= TASK DIRECTIONS =
Across these entries, count the lines holding the string "else"; the number is the whole answer.

── DATA TO EXAMINE

/-- REPLY_BURST_END: the device releases the busy line; a holder whose request line is low loses its
grant, and WITHDRAWING ends if no master drives the line (R3, R12, R18, R19). -/
def Claims.ReplyBurstEndReturnsTheLine : Prop :=
  ∀ (r : ReplyBurst) (s : State), s.resetHeld = false → s.lc.replyBurst = some r →
    let l := { s.lc with replyBurst := none }
    exec .replyBurstEnd s = .next (s.withLc
      (match s.lc.grant with
       | .held c _ =>
         if s.lc.requestLine[c] then l
         else if s.lc.masterBusy then { l with grant := .withdrawing c none, holdFrom := none }
         else grantDecision s.localTime { l with grant := .withdrawing c none, holdFrom := none }
       | .withdrawing _ _ => if s.lc.masterBusy then l else grantDecision s.localTime l
       | .idle => l
       | .parked _ => l
       | .offered _ _ => l))

/-- The header check and the payload check take one byte more bit by bit, its most significant bit first, as
the CRC-8 and the CRC-16 of their generators, from a register of 0 and of all ones; the check is the
register after the last byte (R176). -/
def Claims.ChecksAreTheCrcsOfTheirGenerators : Prop :=
  ∀ (l : List Byte) (b : Byte),
    let bits := [7, 6, 5, 4, 3, 2, 1, 0].map fun i => b.getLsbD i
    let take8 (r : BitVec 8) (x : Bool) : BitVec 8 :=
      (r <<< 1) ^^^ (if r.msb ≠ x then 0x07#8 else 0#8)
    let take16 (r : BitVec 16) (x : Bool) : BitVec 16 :=
      (r <<< 1) ^^^ (if r.msb ≠ x then 0x8005#16 else 0#16)
    crc8 [] = 0#8 ∧ crc16 [] = 0xFFFF#16 ∧
      crc8 (l ++ [b]) = bits.foldl take8 (crc8 l) ∧ crc16 (l ++ [b]) = bits.foldl take16 (crc16 l)

/-- A long reply packet: kind, control with the long flag and the channel, length, header check over these
four, payload, payload check with its high byte first (11.1, R174 to R176). -/
def Claims.longPacket (kind : Byte) (c : Channel) (payload : List Byte) : List Byte :=
  let head := [kind, BitVec.ofNat 8 (64 + c.val)] ++ Claims.two payload.length
  head ++ [crc8 head] ++ payload ++ Claims.two (crc16 payload).toNat

/-- A Link Report carries the five flags, the count and the first refusal's kind and reason, 0 and 0 when
there is none; a Nothing is short with parameter 0 (11.3, R175). Bits 7 to 5 of the flags are 0 by the model's
choice (log 22). -/
def Claims.LinkReportAndNothingBytes : Prop :=
  ∀ (c : Channel) (e : ErrorRecord),
    let flags : Byte :=
      0#3 ++ BitVec.ofBool e.lapsed ++ BitVec.ofBool e.wrongChannel ++ BitVec.ofBool e.cut ++
        BitVec.ofBool e.payloadBad ++ BitVec.ofBool e.headerBad
    let code : Reason → Byte
      | .noSuchMark => 1#8 | .futureTime => 2#8 | .clockStopped => 3#8 | .clockRunning => 4#8
      | .badBib => 5#8 | .badValue => 6#8 | .notPresent => 7#8 | .pinLimit => 8#8
      | .replyFull => 9#8 | .notPermitted => 10#8 | .unknownKind => 11#8 | .badLength => 12#8
      | .busyState => 13#8
    linkReportPacket c e =
        Claims.longPacket 0x81#8 c
          ([flags, BitVec.ofNat 8 e.refusals] ++
            match e.first with
            | some (kind, reason) => [kind, code reason]
            | none => [0#8, 0#8]) ∧
      let head : List Byte := [0x82#8, BitVec.ofNat 8 c.val, 0#8, 0#8]
      nothingPacket c = head ++ [crc8 head]

/-- A Record carries its fields in the order and with the absent encodings of 11.5, in 72 bytes. Bits 7 to 4 of
its flags and bits 7 to 5 of a pass block's are 0 by the model's choice (log 22). -/
def Claims.RecordReplyBytes : Prop :=
  ∀ (c : Channel) (slot : Slot) (r : Record) (held : Bool),
    let absent : List Byte := [0xFF#8, 0xFF#8, 0xFF#8, 0xFF#8]
    let long (x : Option Nat) : List Byte := (x.map Claims.four).getD absent
    let eighth (x : Option (Fin 8)) : Byte := (x.map fun k => BitVec.ofNat 8 k.val).getD 0xFF#8
    let source : Source → Byte
      | .markedA => 0#8 | .markedB => 1#8 | .timedA => 2#8 | .timedB => 3#8 | .corrected => 4#8
    let fill : BitVec 2 :=
      match r.fill with
      | .new => 0#2
      | .filled => 1#2
      | .unfilled => 2#2
    let name := r.name.getD []
    let pass (p : Option Pass) (d : Derived) : List Byte :=
      (match p with
        | some q => Claims.four q.tick ++ [source q.source, BitVec.ofNat 8 q.count]
        | none => absent ++ [0xFF#8, 0#8]) ++
        long d.raceTime ++ long d.pace ++ long d.projection ++
        [0#3 ++ BitVec.ofBool d.projCapped ++ BitVec.ofBool d.paceCapped ++
          BitVec.ofBool d.beforeGun ++ BitVec.ofBool d.noGun ++ BitVec.ofBool d.noWave]
    let payload :=
      [BitVec.ofNat 8 slot.val] ++ Claims.two r.bib ++
        [0#4 ++ fill ++ BitVec.ofBool held ++ BitVec.ofBool r.stale, eighth r.pin, eighth r.fillWave,
          eighth r.waveInUse] ++
        (match r.upstream with
          | some (distance, time) => Claims.two distance ++ Claims.four time
          | none => [0#8, 0#8] ++ absent) ++
        [BitVec.ofNat 8 name.length] ++ (name.take 20 ++ List.replicate (20 - name.length) 0x20#8) ++
        pass r.pass1 r.derived1 ++ pass r.pass2 r.derived2
    payload.length = 72 ∧
      replyPacketsOf c (.record slot r held) = [Claims.longPacket 0x83#8 c payload]

/-- A Fill List carries the WAITING left and, for each entry, bib and offers; Log Entries carry the log's
bounds and, for each entry, its 11 bytes; each gives its number of entries before them (11.3, 11.5). No entry
of the log is a DUPLICATE (R105), so no code is claimed for one. Bits 6 to 2 of the info byte are 0 by the
model's choice (log 22). -/
def Claims.FillListAndLogReplyBytes : Prop :=
  ∀ c : Channel,
    (∀ (left : Nat) (bibs : List (Nat × Nat)),
      replyPacketsOf c (.fillList left bibs) =
        [Claims.longPacket 0x84#8 c
          ([BitVec.ofNat 8 left, BitVec.ofNat 8 bibs.length] ++
            bibs.flatMap fun b => Claims.two b.1 ++ [BitVec.ofNat 8 b.2])]) ∧
    ∀ (oldest next : Half) (count : Nat) (entries : List LogEntry),
      (∀ e ∈ entries, e.cls ≠ .duplicate) →
      let info (e : LogEntry) : Byte :=
        BitVec.ofBool e.gapBefore ++ 0#5 ++ BitVec.ofBool e.timed ++
          BitVec.ofBool (decide (e.reader = .b))
      let cls : Machine.Class → Byte
        | .pass1 => 1#8 | .pass2 => 2#8 | .revision1 => 3#8 | .revision2 => 4#8 | .extra => 5#8
        | .duplicate => 0#8
      let entry (e : LogEntry) : List Byte :=
        Claims.two e.number.toNat ++ Claims.two e.bib ++
          [info e, cls e.cls, (e.wave.map fun w => BitVec.ofNat 8 w.val).getD 0xFF#8] ++
          Claims.four e.tick
      (∀ e, (entry e).length = 11) ∧
        replyPacketsOf c (.logEntries oldest count next entries) =
          [Claims.longPacket 0x85#8 c
            (Claims.two oldest.toNat ++ Claims.two count ++ Claims.two next.toNat ++
              [BitVec.ofNat 8 entries.length] ++ entries.flatMap entry)]

/-- A Lines reply of up to 10 lines is one packet; one of more is two, the first with the first 10 lines, the
second with the rest and its own first line, both with the same N and B; a cell's byte holds its character
and, in bit 7, its emphasis (11.3, R175). -/
def Claims.LinesReplyPackets : Prop :=
  ∀ (c : Channel) (n b first : Nat) (rows : List (List Cell)),
    let cell (x : Cell) : Byte := BitVec.ofBool x.emphasis ++ x.char.extractLsb' 0 7
    let packet (first : Nat) (rows : List (List Cell)) : List Byte :=
      Claims.longPacket 0x86#8 c
        ([BitVec.ofNat 8 n, BitVec.ofNat 8 b, BitVec.ofNat 8 first, BitVec.ofNat 8 rows.length] ++
          rows.flatMap fun row => row.map cell)
    (rows.length ≤ 10 → replyPacketsOf c (.lines n b first rows) = [packet first rows]) ∧
      (10 < rows.length →
        replyPacketsOf c (.lines n b first rows) =
          [packet first (rows.take 10), packet (first + 10) (rows.drop 10)])

/-- A Status reply carries its items in the order of 11.5: 29 bytes, 32 with a reader's group. Bits 7 and 6 of
the windows and of the conditions are 0 by the model's choice (log 22). -/
def Claims.StatusReplyBytes : Prop :=
  ∀ (c : Channel) (t : StatusReply),
    let state : Byte :=
      match t.clock.state with
      | .stopped => 0#8
      | .running _ => 1#8
      | .full => 2#8
    let one (n : Nat) : List Byte := [BitVec.ofNat 8 n]
    let common :=
      [state] ++ Claims.four t.clock.value ++ Claims.two t.occupied ++ one t.pinned ++
        Claims.two t.staleFills ++ one t.waiting ++ one t.sent ++ Claims.two t.logOldest.toNat ++
        Claims.two t.logCount ++ Claims.two t.logNext.toNat ++ Claims.two t.logRefused ++
        one t.queued ++ Claims.two t.queueDrops ++
        [(t.shownLevel.map fun k => BitVec.ofNat 8 k.val).getD 0xFF#8] ++ one t.suspended ++
        Claims.two t.featureDrops ++ [0#2 ++ t.unusable, 0#2 ++ t.conditions]
    common.length = 29 ∧
      replyPacketsOf c (.status t) =
        [Claims.longPacket 0x87#8 c
          (common ++
            match t.marks with
            | some (queued, lost, orphan) => one queued ++ one lost ++ one orphan
            | none => [])]

/-- `Claims.TurnCloseIsAnswered`, `Claims.ReplyBurstEndReturnsTheLine`, and the bytes of each reply:
`Claims.ChecksAreTheCrcsOfTheirGenerators`, `Claims.LinkReportAndNothingBytes`, `Claims.RecordReplyBytes`,
`Claims.FillListAndLogReplyBytes`, `Claims.LinesReplyPackets`, `Claims.StatusReplyBytes`. -/
def Obligations.TurnaroundResult : Prop :=
  Claims.TurnCloseIsAnswered ∧
    Claims.ReplyBurstEndReturnsTheLine ∧
    Claims.ChecksAreTheCrcsOfTheirGenerators ∧
    Claims.LinkReportAndNothingBytes ∧
    Claims.RecordReplyBytes ∧
    Claims.FillListAndLogReplyBytes ∧
    Claims.LinesReplyPackets ∧
    Claims.StatusReplyBytes

/-! ### The station link: arbitration (section 1.5) -/

/-- The grant decision: none while the busy line is asserted; else the lowest requesting channel in FIXED
mode, the first in circular order after the last granted in ROTATING; else the park channel; else IDLE.
Tenure and offer timer start together, and nothing else of the link changes (R14). -/
def Obligations.GrantDecisionPicksTheWinner : Prop :=
  ∀ (now : Nat) (l : LinkState),
    (l.busy = true → grantDecision now l = { l with grant := .idle }) ∧
    (l.busy = false →
      ((∀ c : Channel, l.requestLine[c] = false) →
        grantDecision now l =
          { l with grant := match l.park with
              | some p => .parked p
              | none => .idle }) ∧
      (l.mode = .fixed → ∀ c : Channel, l.requestLine[c] = true →
        (∀ d : Channel, d < c → l.requestLine[d] = false) →
        grantDecision now l = { l with grant := .offered c now, lastGranted := c }) ∧
      (l.mode = .rotating → ∀ n : Fin 4, l.requestLine[l.lastGranted + 1 + n] = true →
        (∀ m : Fin 4, m < n → l.requestLine[l.lastGranted + 1 + m] = false) →
        grantDecision now l =
          { l with
            grant := .offered (l.lastGranted + 1 + n) now, lastGranted := l.lastGranted + 1 + n }))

────

= WRITTEN ANSWER =
8